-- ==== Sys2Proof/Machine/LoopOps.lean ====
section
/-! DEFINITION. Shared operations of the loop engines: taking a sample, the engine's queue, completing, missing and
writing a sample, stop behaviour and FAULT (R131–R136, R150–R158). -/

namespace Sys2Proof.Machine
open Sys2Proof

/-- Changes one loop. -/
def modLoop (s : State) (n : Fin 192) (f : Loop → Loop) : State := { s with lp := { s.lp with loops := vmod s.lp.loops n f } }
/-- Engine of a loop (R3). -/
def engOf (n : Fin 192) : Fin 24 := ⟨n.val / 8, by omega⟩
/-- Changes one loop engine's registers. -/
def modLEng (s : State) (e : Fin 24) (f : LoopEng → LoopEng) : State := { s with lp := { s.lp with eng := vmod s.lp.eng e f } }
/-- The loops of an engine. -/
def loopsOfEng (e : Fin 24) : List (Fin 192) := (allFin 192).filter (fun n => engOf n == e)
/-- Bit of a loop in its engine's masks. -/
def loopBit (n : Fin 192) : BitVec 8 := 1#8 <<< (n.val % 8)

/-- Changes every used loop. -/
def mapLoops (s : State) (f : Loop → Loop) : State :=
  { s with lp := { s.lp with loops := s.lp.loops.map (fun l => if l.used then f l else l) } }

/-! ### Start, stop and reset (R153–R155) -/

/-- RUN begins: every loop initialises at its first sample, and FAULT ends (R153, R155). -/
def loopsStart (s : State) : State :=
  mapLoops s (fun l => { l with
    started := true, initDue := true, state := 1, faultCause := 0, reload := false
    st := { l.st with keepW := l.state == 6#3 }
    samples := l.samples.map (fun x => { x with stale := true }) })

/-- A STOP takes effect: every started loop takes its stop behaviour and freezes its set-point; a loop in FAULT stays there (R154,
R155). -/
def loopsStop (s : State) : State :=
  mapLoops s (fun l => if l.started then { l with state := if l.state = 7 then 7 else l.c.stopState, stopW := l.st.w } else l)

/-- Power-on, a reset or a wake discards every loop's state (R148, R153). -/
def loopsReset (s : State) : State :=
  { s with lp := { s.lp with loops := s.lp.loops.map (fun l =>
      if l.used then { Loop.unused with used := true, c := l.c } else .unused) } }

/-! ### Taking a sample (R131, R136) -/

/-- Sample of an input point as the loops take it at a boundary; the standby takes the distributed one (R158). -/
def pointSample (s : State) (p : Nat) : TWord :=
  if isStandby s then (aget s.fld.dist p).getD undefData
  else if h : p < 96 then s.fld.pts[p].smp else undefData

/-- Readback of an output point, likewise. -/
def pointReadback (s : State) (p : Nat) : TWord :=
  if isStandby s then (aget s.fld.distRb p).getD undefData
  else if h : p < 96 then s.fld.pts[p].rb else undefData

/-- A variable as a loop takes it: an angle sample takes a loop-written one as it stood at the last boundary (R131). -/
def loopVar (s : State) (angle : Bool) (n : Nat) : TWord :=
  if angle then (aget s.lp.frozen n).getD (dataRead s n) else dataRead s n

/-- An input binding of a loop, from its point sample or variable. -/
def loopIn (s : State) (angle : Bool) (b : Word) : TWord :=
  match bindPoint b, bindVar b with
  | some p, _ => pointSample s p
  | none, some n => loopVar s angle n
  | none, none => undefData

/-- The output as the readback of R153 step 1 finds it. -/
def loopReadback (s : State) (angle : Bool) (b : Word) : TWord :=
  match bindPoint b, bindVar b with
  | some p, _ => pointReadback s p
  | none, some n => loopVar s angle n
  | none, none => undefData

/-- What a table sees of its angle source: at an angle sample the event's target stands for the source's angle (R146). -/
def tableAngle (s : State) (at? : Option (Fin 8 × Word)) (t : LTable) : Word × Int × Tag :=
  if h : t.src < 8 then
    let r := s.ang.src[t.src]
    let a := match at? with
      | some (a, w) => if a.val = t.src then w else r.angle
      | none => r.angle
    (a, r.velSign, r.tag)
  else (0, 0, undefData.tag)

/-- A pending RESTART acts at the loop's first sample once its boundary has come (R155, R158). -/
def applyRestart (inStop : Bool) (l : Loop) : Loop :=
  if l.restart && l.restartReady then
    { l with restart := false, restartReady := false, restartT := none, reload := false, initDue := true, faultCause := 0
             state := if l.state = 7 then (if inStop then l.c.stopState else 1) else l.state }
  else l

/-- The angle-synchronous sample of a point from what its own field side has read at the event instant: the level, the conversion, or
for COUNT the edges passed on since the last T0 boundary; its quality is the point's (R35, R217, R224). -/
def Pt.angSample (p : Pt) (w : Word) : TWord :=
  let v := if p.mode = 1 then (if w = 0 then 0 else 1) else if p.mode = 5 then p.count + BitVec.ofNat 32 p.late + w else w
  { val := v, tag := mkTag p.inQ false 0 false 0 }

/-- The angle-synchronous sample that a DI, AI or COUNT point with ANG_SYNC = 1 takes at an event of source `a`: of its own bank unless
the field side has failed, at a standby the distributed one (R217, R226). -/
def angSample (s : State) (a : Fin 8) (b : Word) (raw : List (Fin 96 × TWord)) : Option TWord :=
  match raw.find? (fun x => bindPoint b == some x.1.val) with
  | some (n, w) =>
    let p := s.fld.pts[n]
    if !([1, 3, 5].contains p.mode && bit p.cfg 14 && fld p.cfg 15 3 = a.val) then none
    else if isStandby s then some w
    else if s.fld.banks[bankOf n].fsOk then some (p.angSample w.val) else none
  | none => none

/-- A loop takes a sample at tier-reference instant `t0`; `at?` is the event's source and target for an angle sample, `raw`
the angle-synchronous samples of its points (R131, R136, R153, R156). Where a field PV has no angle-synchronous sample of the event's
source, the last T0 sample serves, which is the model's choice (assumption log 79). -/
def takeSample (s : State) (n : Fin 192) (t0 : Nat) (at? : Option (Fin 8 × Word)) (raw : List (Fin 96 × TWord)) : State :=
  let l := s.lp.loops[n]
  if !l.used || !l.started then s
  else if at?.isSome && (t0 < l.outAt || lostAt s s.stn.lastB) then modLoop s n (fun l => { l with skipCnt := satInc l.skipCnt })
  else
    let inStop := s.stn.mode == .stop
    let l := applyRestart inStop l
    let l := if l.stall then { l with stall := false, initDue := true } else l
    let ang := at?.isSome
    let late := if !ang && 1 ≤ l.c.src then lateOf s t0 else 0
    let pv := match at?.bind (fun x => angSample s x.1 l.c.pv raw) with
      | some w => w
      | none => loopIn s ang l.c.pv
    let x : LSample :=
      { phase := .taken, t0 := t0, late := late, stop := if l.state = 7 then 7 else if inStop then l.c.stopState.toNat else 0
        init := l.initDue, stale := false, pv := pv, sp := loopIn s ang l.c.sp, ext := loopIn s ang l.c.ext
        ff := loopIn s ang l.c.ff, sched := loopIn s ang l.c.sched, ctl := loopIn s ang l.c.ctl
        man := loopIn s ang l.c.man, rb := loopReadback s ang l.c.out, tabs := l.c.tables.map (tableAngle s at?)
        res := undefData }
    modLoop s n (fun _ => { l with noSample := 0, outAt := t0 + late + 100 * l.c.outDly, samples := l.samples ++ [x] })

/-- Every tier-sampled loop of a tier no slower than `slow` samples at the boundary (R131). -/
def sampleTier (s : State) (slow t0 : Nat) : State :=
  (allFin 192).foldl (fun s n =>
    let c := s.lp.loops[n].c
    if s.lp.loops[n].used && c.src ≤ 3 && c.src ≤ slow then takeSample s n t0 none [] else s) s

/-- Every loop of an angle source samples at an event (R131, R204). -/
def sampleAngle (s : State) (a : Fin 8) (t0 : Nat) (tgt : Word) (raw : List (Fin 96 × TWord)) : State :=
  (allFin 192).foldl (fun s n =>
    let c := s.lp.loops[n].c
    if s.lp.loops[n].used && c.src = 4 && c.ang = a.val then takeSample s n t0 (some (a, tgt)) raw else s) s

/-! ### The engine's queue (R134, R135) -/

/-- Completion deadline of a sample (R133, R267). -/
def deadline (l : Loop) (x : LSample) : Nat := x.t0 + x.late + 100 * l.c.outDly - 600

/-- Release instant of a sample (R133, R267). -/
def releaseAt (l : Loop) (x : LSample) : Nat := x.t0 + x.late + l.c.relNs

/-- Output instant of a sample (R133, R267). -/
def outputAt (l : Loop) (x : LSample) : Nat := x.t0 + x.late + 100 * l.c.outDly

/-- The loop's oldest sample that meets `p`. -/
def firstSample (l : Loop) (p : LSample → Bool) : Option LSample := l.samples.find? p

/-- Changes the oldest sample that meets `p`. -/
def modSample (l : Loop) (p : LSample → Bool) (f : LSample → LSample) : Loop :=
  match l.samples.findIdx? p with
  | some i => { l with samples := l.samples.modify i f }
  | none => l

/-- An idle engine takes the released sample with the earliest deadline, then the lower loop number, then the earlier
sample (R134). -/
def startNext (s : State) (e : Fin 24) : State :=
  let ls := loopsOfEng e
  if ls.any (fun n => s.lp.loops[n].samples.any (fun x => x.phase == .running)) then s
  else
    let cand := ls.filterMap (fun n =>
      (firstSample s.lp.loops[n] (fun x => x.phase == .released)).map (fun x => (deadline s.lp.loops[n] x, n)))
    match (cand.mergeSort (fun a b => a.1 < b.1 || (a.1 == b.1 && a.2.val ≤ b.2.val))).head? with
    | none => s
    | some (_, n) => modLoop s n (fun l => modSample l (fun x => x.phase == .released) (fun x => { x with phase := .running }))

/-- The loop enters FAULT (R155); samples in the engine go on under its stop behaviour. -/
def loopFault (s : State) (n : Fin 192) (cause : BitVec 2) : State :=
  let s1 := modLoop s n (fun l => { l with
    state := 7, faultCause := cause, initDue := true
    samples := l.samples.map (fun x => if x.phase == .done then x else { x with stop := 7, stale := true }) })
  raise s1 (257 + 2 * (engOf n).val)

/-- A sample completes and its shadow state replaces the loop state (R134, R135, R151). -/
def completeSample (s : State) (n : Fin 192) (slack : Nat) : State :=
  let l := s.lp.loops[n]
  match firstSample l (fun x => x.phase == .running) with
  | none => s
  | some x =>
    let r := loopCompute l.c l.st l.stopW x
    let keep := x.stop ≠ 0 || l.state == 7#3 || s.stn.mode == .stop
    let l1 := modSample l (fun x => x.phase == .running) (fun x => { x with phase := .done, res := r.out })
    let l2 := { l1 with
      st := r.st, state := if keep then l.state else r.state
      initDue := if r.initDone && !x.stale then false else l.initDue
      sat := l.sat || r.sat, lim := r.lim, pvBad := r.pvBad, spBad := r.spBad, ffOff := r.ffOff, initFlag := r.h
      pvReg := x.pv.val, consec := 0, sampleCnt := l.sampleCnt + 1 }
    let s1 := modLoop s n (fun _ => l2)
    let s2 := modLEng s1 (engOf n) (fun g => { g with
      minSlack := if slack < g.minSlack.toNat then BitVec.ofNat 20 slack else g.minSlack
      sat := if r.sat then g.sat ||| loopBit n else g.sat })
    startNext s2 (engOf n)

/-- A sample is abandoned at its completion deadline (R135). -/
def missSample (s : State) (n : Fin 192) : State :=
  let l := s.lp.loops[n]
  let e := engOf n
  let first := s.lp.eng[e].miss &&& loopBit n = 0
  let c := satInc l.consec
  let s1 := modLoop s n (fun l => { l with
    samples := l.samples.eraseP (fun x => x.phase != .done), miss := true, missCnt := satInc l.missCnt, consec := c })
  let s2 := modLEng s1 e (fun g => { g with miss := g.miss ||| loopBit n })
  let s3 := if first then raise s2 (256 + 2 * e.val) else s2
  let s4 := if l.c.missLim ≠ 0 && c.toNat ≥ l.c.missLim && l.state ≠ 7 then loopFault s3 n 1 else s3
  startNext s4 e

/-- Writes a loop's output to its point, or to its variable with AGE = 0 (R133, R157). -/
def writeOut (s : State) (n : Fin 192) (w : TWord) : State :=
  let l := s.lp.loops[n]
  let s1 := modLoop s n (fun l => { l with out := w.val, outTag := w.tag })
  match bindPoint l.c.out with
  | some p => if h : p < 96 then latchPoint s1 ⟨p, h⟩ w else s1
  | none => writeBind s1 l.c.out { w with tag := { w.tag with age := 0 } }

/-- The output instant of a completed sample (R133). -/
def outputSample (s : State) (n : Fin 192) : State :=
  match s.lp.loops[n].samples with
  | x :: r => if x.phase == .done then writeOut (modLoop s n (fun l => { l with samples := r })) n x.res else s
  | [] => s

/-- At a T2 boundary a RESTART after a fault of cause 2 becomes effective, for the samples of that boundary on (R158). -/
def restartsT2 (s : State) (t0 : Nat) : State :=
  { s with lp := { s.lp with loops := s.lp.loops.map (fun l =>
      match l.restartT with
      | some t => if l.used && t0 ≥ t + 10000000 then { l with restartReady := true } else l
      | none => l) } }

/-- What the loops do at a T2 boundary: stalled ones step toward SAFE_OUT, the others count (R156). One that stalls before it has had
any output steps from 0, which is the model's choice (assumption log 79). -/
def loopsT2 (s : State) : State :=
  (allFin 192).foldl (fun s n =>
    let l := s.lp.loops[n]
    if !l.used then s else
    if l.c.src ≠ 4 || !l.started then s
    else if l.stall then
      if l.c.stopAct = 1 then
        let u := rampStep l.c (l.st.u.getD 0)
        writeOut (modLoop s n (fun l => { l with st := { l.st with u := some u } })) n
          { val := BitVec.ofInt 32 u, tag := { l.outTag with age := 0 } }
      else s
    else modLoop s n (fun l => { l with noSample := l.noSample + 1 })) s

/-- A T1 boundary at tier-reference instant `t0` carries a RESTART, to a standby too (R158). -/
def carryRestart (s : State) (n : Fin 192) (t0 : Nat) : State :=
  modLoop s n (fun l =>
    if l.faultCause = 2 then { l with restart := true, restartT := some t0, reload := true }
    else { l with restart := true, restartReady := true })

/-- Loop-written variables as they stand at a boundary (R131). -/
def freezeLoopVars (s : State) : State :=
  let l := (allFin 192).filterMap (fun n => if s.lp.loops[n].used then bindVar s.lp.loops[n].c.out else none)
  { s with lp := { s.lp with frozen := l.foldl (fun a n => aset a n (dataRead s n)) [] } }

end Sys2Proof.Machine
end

### TASK BRIEF
If the word "behaviour" appears in a line above, copy that line.

### RESPONSE FOR THIS EXERCISE
writing a sample, stop behaviour and FAULT (R131–R136, R150–R158). -/
/-- A STOP takes effect: every started loop takes its stop behaviour and freezes its set-point; a loop in FAULT stays there (R154,
/-- The loop enters FAULT (R155); samples in the engine go on under its stop behaviour. -/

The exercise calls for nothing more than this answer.